In 2011, Boston's GDP was $326 billion while Greece's was just $299 billion. Pretty astounding when you realize that the European Union and the International Monetary Fund have pledged €240 billion ($291 billion) to keep Greece floating.

Read more at the Atlantic.

U.S. Trade Deficit

We're currently experiencing the lowest trade deficit we've had in 18 months; due to both an increase in exports and a decrease in imports. Our trade deficit was $42.9 billion, down from $48 billion a month earlier. U.S. exports have been strong in most places except for in Europe, which is still in the middle of their debt crisis.

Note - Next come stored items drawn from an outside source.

/-- Where a running core still runs after a step, the step fetched a word and moved past it. -/
theorem pc_of_step_still_running {s t : State} (hr : s.runState = .running) (h : step s = .next t) (ht : t.runState = .running) :
    s.pc.toNat + 1 ≤ 0xFFF ∧ t.pc.toNat = s.pc.toNat + 2 := by
  obtain ⟨hstopped, -⟩ | ⟨-, -, rfl⟩ | ⟨v, -, hf, hpc⟩ := step_pc_cases h
  · exact absurd hr hstopped
  · cases ht
  · exact ⟨(fetch_some_iff.mp hf).1, hpc⟩

/-! ### The program counters of reachable states (R24, R26, R27) -/

/-- The program counter is one of 0, 2, ..., 4096: the clauses `pc_even` and `pc_le` of `Inv`. -/
structure PcEvenInRange (s : State) : Prop where
  even : s.pc.toNat % 2 = 0
  le : s.pc.toNat ≤ 4096

theorem pcEvenInRange_of_pc_eq {s t : State} (hs : PcEvenInRange s) (hpc : t.pc = s.pc) : PcEvenInRange t :=
  ⟨hpc ▸ hs.even, hpc ▸ hs.le⟩

theorem pcEvenInRange_reset : PcEvenInRange State.reset := ⟨rfl, Nat.zero_le _⟩

/-- The advance is taken only from 4094 or below, so it stays within 4096. -/
theorem step_keeps_pcEvenInRange {s t : State} (hs : PcEvenInRange s) (h : step s = .next t) : PcEvenInRange t := by
  obtain ⟨-, rfl⟩ | ⟨-, -, rfl⟩ | ⟨v, -, hf, hpc⟩ := step_pc_cases h
  · exact hs
  · exact pcEvenInRange_of_pc_eq hs rfl
  · obtain ⟨heven, -⟩ := hs
    have hin := (fetch_some_iff.mp hf).1
    exact ⟨by omega, by omega⟩

/-- No operation of the host but Reset moves the program counter (R130). -/
theorem hostEffect_pc {op : HostOp} (s : State) (hreset : op ≠ .reset) : (hostEffect op s).pc = s.pc := by
  cases op with
  | writeMem _ _ | readMem _ | writeReg _ _ | readReg _ | readPC | readStatus => rfl
  | start => exact hostStart_pc s
  | reset => exact absurd rfl hreset

theorem act_keeps_pcEvenInRange {a : Action} {s t : State} (hs : PcEvenInRange s) (h : act a s = some t) :
    PcEvenInRange t := by
  obtain ⟨-, -, hstep⟩ | ⟨op, -, -, rfl⟩ := act_cases h
  · exact step_keeps_pcEvenInRange hs hstep
  · by_cases hreset : op = .reset
    · exact hreset ▸ pcEvenInRange_reset
    · exact pcEvenInRange_of_pc_eq hs (hostEffect_pc s hreset)

theorem reachable_pcEvenInRange {s : State} (h : Reachable s) : PcEvenInRange s :=
  h.induction pcEvenInRange_reset fun _ _ _ => act_keeps_pcEvenInRange

/-- The only reachable program counter past the last word is 4096: 4095 is odd. -/
theorem reachable_pc_eq_of_past_end {s : State} (h : Reachable s) (hp : 0xFFF < s.pc.toNat + 1) : s.pc.toNat = 4096 := by
  obtain ⟨heven, hle⟩ := reachable_pcEvenInRange h
  omega

/-! ### Every run ends (40_control.md section 1) -/

/-- The meaning of every instruction is a next state. -/
theorem exec_total (i : Instr) (s : State) : ∃ t, exec i s = .next t := by
  cases i with
  | halt => exact ⟨_, exec_halt s⟩
  | add x y => exact ⟨_, exec_add x y s⟩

From the Wall Street Journal:

In June, the U.S. notched increases in exports of a variety of goods including pharmaceuticals, cars and industrial engines. Exports increased $1.7 billion to $185 billion, the highest monthly tally ever. Imports declined $3.5 billion to $227.9 billion, driven largely by a drop in oil prices that reduced the value of petroleum imports. Total U.S. exports are up 6% in the first six months of 2012 from the same period a year ago. In the first half of 2011, they were up 16% from the year-earlier period... 
For the U.S., a narrower trade gap would give a considerable lift to the economy at a time when growth has started to sputter, but many analysts were wary of ratcheting up expectations based on the June data. In coming months, a rising dollar, weaker demand in China and the euro zone's woes all are likely to weigh on U.S. trade. Other gauges of exports, such as an index tracked by the Institute for Supply Management, show demand already is slipping.  
 
In short, while this decreased trade deficit gave a slight push to our economy, it is unsustainable. Global demand is weakening.